▶ _What needs to be done_
Every line of the records below that has the word "controller" should be copied.

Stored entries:

★ ★ ★

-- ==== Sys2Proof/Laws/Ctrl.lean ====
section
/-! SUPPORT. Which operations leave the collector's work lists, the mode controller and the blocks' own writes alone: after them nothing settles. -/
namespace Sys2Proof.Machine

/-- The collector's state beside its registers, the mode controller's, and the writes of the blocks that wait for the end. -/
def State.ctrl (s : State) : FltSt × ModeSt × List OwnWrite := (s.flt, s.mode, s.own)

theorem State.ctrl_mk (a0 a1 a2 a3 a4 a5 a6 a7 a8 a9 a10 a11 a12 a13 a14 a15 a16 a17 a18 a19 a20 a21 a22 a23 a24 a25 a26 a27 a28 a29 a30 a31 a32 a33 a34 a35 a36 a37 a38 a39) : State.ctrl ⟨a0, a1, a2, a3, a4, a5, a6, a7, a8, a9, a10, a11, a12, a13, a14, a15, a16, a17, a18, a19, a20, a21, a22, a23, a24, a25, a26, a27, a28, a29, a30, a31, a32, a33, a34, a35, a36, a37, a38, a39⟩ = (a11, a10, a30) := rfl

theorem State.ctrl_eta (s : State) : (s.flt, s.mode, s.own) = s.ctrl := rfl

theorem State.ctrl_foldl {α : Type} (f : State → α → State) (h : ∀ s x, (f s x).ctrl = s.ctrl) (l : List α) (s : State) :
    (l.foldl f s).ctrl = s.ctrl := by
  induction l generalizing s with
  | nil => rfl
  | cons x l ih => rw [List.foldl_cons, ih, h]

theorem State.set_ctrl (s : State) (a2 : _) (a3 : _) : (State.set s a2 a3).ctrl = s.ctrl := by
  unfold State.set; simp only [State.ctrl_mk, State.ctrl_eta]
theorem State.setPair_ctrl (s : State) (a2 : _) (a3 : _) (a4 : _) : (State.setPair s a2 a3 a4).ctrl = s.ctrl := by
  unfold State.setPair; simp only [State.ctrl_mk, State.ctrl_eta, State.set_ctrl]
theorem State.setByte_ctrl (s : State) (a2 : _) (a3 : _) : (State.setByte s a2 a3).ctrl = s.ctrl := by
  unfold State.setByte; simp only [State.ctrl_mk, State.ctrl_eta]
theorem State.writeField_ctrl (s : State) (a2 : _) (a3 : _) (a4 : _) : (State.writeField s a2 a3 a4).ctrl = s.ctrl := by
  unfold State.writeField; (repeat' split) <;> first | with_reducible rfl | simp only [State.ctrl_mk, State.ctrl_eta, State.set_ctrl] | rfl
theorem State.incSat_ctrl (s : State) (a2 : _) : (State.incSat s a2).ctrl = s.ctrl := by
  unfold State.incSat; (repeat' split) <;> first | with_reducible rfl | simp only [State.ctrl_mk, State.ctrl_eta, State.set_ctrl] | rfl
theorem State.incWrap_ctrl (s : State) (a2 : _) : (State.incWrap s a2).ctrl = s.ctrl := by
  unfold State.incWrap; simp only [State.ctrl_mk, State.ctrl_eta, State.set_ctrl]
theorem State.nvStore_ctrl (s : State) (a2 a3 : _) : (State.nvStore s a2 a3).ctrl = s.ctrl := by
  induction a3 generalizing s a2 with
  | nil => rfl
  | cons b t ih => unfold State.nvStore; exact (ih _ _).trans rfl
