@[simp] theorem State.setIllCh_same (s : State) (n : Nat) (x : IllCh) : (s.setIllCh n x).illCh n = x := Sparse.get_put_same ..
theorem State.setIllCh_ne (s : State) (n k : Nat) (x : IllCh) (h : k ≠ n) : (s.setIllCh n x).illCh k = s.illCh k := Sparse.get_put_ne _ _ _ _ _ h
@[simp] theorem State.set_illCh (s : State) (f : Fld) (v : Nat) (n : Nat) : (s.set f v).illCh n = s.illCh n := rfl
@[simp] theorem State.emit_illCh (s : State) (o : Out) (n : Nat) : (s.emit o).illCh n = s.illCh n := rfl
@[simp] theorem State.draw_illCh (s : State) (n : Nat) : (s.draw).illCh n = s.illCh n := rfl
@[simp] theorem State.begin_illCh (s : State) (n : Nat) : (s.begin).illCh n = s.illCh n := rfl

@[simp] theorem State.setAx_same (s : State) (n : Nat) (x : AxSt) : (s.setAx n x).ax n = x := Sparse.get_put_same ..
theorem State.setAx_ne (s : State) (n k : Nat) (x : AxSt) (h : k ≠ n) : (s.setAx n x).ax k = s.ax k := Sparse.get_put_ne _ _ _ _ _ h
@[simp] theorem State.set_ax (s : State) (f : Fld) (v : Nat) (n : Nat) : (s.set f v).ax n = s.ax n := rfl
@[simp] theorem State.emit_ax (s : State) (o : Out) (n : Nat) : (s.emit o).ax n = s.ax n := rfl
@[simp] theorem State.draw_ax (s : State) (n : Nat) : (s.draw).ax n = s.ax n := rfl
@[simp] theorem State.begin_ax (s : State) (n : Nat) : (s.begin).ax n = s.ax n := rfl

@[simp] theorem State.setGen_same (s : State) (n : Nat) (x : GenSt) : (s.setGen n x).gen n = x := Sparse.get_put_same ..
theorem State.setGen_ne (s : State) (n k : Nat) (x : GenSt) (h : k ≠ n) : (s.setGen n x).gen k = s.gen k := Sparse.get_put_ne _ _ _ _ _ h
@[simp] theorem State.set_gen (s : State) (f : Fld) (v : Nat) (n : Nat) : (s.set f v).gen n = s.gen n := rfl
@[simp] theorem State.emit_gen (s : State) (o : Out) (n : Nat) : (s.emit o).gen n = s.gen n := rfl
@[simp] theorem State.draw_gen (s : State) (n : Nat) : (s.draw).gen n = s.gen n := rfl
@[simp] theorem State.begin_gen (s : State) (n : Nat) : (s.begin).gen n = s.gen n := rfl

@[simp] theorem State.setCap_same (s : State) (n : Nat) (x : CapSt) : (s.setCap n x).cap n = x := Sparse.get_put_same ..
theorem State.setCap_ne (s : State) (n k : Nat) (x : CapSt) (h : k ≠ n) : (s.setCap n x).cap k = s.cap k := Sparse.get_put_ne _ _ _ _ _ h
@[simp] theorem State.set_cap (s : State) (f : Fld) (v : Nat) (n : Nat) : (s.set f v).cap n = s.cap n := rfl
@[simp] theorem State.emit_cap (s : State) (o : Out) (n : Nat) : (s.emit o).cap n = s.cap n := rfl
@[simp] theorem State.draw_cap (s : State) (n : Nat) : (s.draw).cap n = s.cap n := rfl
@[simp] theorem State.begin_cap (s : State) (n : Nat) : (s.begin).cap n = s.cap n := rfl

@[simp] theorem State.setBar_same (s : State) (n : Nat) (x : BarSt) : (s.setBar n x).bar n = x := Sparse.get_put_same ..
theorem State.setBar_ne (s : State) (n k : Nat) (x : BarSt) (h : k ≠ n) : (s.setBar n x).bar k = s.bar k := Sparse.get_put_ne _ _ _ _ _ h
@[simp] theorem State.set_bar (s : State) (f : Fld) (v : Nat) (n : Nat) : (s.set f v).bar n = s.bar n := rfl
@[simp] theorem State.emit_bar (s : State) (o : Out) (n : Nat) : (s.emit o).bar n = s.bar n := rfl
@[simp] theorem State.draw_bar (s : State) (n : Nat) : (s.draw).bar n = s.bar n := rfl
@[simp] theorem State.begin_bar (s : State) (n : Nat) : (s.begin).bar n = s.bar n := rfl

★ ★ ★

▶ _Exercise output_
/-! SUPPORT. Which operations leave the collector's work lists, the mode controller and the blocks' own writes alone: after them nothing settles. -/
/-- The collector's state beside its registers, the mode controller's, and the writes of the blocks that wait for the end. -/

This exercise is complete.